Integrated circuit memory devices can be volatile or non-volatile memory devices. In a volatile memory device, for example, a dynamic random access memory (DRAM) and a synchronous random access memory (SRAM), data may be lost when power is cut off. In a non-volatile memory device, for example, a flash memory, data is retained when power is cut off.
Typically, flash memory cells have a gate pattern that includes a gate insulating layer, a floating gate, a dielectric layer and a control gate that are sequentially stacked on a substrate. The flash memory cells may use tunneling to program and/or erase data therein. When a tunnel is present in the gate insulating layer an operating voltage that is higher than a power supply voltage may be necessary. Accordingly, conventional flash memory devices may include a booster that enables the flash memory device to apply enough voltage to program and/or erase data.

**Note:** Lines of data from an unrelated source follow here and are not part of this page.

-- ==== Sys2Proof/Word.lean ====
section
/-! DEFINITION. The word types of the core (spec/00_scope.md R5, R6, R61; spec/30_encoding.md R60).
No definition here computes anything: bit fields, extensions and byte order stand in Decode.lean and under Machine/. -/

namespace Sys2Proof

/-- A storage cell: `SLEN` = 64 bits (R5). Registers, the pc and addresses are held in cells. -/
abbrev Word := BitVec 64

/-- A byte of either buffer (R40). -/
abbrev Byte := BitVec 8

/-- An instruction word: `ILEN` = 32 bits (R5, R60). -/
abbrev InstrWord := BitVec 32

/-- A register index, a 5-bit value 0 .. 31 (R10, R61). -/
abbrev RegIdx := BitVec 5

end Sys2Proof
end

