-- ==== Sys2Proof/Machine/Fence.lean ====
section
/-! DEFINITION. The fences (spec/44_fence_system.md R180 to R182): they order nothing, because nothing is ever out of
order (spec/20_memory.md R50, R51), and only the pc advances. The operand fields are not used. -/

namespace Sys2Proof.Machine

/-- FENCE (R181). -/
def execFence (_rd _rs1 : RegIdx) (_immI : BitVec 12) (s : State) : Host.Outcome State Fault Refusal :=
  .next s.advance

/-- FENCE.I (R182). -/
def execFenceI (_rd _rs1 : RegIdx) (_immI : BitVec 12) (s : State) : Host.Outcome State Fault Refusal :=
  .next s.advance

end Sys2Proof.Machine
end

Recently, a new-type of non-volatile memory device, for example, a phase changeable memory device, has been proposed to replace or supplement existing non-volatile memory devices. Referring now to FIG. 1, an equivalent circuit diagram of a unit cell of conventional phase changeable memory devices will be discussed. As illustrated in FIG. 1, the phase changeable memory cell includes an access transistor Ta and a variable resistor C. The variable resistor C includes a lower electrode, an upper electrode and a phase changeable material layer disposed therebetween. The upper electrode of the variable resistor C is connected to a plate electrode PL. The access transistor Ta includes a source region, a drain region and a gate electrode. The source region is connected to the lower electrode of the variable resistor C and the drain region is spaced apart from the source region. The gate electrode of the access transistor Ta is located over a channel region between the source and drain regions. The gate electrode and drain region of the access transistor Ta are connected to a word line WL and a bit line BL, respectively. Accordingly, the equivalent circuit diagram of the phase changeable memory device is similar to that of a DRAM cell. However, properties of the phase changeable material layer are different from a dielectric layer used in a DRAM cell. For example, the phase changeable material layer may have two stable states based on a temperature.
Referring now to FIG. 2, a graph illustrating steps of programming and erasing the phase changeable memory cell will be discussed. The “X” axis represents a time T and the “Y” axis represents a temperature TMP of the phase changeable material layer. As illustrated in FIG. 2, when the phase changeable material layer is heated at a temperature higher than a melting temperature Tm for a first duration T1 and cooled, the phase changeable material layer changes into an amorphous state (curve 1). However, when the phase changeable material layer is heated at a temperature between the melting temperature Tm and a crystallization temperature Tc for a period between the first duration T1 and a second duration T2 and cooled, the phase changeable material layer changes into a crystalline state (curve 2). The second duration T2 is typically longer than the first duration Ti. In this case, a resistivity of the phase changeable material layer in the amorphous state is typically larger than that in the crystalline state. Thus, by detection of an amount of current flowing through the phase material layer during a read cycle, it may be unable to discriminate between data having a value of “0” and data having a value of “1” stored in the phase changeable memory cell. The phase changeable material layer generally includes a compound material layer such as germanium (Ge), tellurium (Te) and antimony (Sb) (GTS).
Referring now to FIG. 3, a plan view illustrating a portion of a cell array of conventional phase changeable memory devices will be discussed. As illustrated in FIG. 3, a plurality of active regions 10 are two-dimensionally disposed on an integrated circuit substrate. A plurality of gate lines 20 are disposed crossing over the active regions 10. The gate lines 20 correspond to word lines. The active regions 10 are disposed beneath a plurality of gate lines 20, for example, two gate lines 20. As illustrated, the active regions 10 are divided into three regions by the plurality of gate lines 20. A portion of the active region 10 between the plurality of gate lines 20 may correspond to a common drain region 11. Portions of the active region 10 on either side of the common drain region 11 may correspond to source regions 12 and 13. The common drain region 11, one of the source regions 12 and 13 and the gate line 20 provide a transistor. In other words, each active region 10 includes two unit cells.
The common drain region 11 is electrically connected to bit line 30 through bit line contact hole 25. A plurality of bit lines 30 cross over the gate lines 20. A phase changeable material pattern 40 is disposed over the source region. The phase changeable material pattern 40 is electrically connected to the source regions 12 and 13 under the phase changeable material pattern 40, through a heater plug (not shown) in a contact hole 35. The phase changeable material pattern 40 is electrically connected to the plate electrode (not shown) over the phase changeable memory device.
The phase changeable material pattern 40 may be formed of GTS and the heater plug may be formed of titanium nitride (TiN). To program desired data into the phase changeable pattern 40, the density of current flowing through the heater plug may be increased. Thus, a diameter of the heater plug may be decreased and a channel width A of the transistor may be increased to provide increased current to the heater plug. Accordingly, an area B of a cell or cells may be increased to accommodate the needed increased current capacity of the transistor. Accordingly, improved phase changeable integrated circuit devices may be desired.